## THE TASK
Wherever a line in the data below holds "workSound", copy that line.

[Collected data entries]
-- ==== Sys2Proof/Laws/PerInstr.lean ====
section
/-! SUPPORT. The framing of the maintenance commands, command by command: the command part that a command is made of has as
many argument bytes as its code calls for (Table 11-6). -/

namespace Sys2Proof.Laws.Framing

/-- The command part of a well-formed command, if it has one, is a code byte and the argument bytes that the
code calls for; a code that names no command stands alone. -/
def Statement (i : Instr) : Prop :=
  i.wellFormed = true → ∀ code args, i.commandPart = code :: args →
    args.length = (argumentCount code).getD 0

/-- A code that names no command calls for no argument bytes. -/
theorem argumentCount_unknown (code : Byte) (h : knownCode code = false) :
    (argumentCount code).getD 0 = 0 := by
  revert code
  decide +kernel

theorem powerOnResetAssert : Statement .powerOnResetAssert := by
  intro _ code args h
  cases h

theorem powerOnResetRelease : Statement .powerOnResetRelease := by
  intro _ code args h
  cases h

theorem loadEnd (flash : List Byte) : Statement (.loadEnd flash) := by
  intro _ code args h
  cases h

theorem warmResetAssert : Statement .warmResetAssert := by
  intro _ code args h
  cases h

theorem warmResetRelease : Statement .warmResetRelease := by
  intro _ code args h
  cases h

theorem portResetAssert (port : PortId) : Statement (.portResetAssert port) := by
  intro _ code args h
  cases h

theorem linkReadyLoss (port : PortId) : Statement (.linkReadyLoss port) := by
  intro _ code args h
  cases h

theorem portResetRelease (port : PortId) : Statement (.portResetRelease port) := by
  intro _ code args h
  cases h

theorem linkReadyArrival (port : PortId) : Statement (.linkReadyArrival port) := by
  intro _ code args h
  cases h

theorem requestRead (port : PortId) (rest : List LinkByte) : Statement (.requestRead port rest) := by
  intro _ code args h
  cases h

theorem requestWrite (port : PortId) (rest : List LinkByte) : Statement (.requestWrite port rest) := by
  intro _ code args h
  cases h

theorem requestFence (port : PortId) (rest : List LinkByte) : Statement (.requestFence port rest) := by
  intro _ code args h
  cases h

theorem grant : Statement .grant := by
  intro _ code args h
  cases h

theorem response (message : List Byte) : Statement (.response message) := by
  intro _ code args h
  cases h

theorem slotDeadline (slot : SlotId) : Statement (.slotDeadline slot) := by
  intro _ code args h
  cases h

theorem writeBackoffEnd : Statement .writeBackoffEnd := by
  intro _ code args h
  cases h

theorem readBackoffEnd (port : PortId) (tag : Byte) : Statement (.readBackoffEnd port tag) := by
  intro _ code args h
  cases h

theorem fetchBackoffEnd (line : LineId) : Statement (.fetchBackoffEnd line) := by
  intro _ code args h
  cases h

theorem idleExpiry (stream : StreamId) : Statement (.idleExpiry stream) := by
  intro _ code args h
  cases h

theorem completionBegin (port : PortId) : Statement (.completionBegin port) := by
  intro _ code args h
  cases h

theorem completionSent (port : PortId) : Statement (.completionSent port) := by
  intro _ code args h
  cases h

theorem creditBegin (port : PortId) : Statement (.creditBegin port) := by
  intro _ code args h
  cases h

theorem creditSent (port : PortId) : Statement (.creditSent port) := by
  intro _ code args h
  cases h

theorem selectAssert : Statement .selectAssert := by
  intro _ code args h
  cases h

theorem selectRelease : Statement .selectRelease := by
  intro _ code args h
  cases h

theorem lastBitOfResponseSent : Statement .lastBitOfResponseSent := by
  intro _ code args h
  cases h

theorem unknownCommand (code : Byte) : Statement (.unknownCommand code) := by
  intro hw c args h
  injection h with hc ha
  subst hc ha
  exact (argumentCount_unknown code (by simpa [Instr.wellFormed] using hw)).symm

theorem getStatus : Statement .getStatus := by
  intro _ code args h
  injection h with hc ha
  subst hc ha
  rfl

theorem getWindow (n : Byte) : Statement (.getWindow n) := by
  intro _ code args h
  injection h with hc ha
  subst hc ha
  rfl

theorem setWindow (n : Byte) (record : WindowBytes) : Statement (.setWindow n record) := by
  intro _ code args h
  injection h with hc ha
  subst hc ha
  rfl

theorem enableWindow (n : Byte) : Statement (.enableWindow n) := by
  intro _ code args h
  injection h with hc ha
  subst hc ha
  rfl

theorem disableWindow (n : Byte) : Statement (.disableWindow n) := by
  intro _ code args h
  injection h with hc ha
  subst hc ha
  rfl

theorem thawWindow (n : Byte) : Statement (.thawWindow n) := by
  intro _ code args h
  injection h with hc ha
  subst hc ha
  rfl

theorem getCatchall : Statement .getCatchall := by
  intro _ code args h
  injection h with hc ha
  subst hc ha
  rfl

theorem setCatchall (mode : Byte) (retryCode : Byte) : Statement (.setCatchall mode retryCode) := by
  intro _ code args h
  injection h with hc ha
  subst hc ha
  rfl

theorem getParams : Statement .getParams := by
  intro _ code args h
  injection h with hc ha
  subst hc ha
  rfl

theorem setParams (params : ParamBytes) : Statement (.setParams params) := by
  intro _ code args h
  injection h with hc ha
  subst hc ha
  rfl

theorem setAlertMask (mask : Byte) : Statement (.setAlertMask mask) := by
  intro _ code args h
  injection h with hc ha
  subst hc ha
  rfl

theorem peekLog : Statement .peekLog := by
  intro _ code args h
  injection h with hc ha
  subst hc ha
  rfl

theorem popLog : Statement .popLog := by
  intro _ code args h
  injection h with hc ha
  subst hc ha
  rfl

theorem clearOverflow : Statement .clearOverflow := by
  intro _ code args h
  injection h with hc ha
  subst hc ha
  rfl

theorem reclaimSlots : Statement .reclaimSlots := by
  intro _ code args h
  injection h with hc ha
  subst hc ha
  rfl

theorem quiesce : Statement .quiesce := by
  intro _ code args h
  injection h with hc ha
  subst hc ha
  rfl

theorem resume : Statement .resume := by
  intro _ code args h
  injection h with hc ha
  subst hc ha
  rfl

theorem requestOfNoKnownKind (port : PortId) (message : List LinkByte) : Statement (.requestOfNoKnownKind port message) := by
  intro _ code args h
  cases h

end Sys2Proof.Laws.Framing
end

--

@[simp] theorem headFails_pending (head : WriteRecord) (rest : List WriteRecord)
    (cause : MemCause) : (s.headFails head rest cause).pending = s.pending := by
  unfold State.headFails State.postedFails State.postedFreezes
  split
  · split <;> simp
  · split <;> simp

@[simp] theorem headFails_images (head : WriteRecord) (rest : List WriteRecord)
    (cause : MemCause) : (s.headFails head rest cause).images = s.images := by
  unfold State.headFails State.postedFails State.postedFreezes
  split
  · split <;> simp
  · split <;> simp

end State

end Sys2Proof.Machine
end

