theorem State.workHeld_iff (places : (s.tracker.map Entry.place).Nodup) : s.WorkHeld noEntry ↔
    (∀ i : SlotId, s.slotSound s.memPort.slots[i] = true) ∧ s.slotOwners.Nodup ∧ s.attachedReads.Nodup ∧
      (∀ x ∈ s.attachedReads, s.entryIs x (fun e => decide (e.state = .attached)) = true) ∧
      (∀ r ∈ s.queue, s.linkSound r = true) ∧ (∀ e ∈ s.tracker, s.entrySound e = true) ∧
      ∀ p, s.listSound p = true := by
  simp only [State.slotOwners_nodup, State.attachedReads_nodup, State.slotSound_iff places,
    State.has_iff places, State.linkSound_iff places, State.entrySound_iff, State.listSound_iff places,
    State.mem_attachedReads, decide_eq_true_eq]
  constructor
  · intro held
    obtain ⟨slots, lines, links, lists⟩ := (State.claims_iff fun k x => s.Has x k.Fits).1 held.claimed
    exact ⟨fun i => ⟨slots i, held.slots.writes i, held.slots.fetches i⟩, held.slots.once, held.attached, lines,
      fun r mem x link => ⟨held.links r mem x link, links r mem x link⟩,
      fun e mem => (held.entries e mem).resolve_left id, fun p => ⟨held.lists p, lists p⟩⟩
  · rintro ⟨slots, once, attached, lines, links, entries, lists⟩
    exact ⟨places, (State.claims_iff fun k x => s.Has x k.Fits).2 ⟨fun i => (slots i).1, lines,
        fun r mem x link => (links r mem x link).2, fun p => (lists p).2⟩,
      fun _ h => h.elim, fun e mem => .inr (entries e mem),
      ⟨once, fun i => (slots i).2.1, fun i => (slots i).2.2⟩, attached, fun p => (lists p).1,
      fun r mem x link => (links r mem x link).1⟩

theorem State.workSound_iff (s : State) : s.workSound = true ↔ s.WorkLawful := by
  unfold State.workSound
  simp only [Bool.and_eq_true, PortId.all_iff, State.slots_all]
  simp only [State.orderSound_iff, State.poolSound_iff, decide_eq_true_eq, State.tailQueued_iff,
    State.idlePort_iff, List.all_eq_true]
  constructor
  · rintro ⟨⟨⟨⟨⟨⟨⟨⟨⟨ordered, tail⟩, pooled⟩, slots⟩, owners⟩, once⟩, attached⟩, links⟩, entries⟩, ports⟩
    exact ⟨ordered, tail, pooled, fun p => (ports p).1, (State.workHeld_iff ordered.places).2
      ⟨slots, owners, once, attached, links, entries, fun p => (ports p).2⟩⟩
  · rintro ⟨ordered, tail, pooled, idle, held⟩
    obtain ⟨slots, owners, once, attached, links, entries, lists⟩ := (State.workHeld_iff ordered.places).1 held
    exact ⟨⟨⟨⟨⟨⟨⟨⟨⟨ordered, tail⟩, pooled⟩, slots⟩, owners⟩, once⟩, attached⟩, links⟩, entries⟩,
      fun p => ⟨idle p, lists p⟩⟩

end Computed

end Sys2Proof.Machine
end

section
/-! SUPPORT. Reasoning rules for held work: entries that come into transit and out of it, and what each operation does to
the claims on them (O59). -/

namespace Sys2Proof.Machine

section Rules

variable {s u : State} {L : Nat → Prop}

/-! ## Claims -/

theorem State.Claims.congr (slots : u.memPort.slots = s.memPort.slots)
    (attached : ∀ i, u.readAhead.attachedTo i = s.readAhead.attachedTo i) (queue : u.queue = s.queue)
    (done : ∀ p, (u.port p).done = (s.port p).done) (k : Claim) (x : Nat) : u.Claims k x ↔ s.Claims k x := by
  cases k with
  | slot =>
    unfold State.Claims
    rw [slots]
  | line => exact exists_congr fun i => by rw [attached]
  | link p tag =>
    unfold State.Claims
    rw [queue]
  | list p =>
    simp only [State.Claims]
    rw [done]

## THE COMPLETED TASK
theorem State.workSound_iff (s : State) : s.workSound = true ↔ s.WorkLawful := by
  unfold State.workSound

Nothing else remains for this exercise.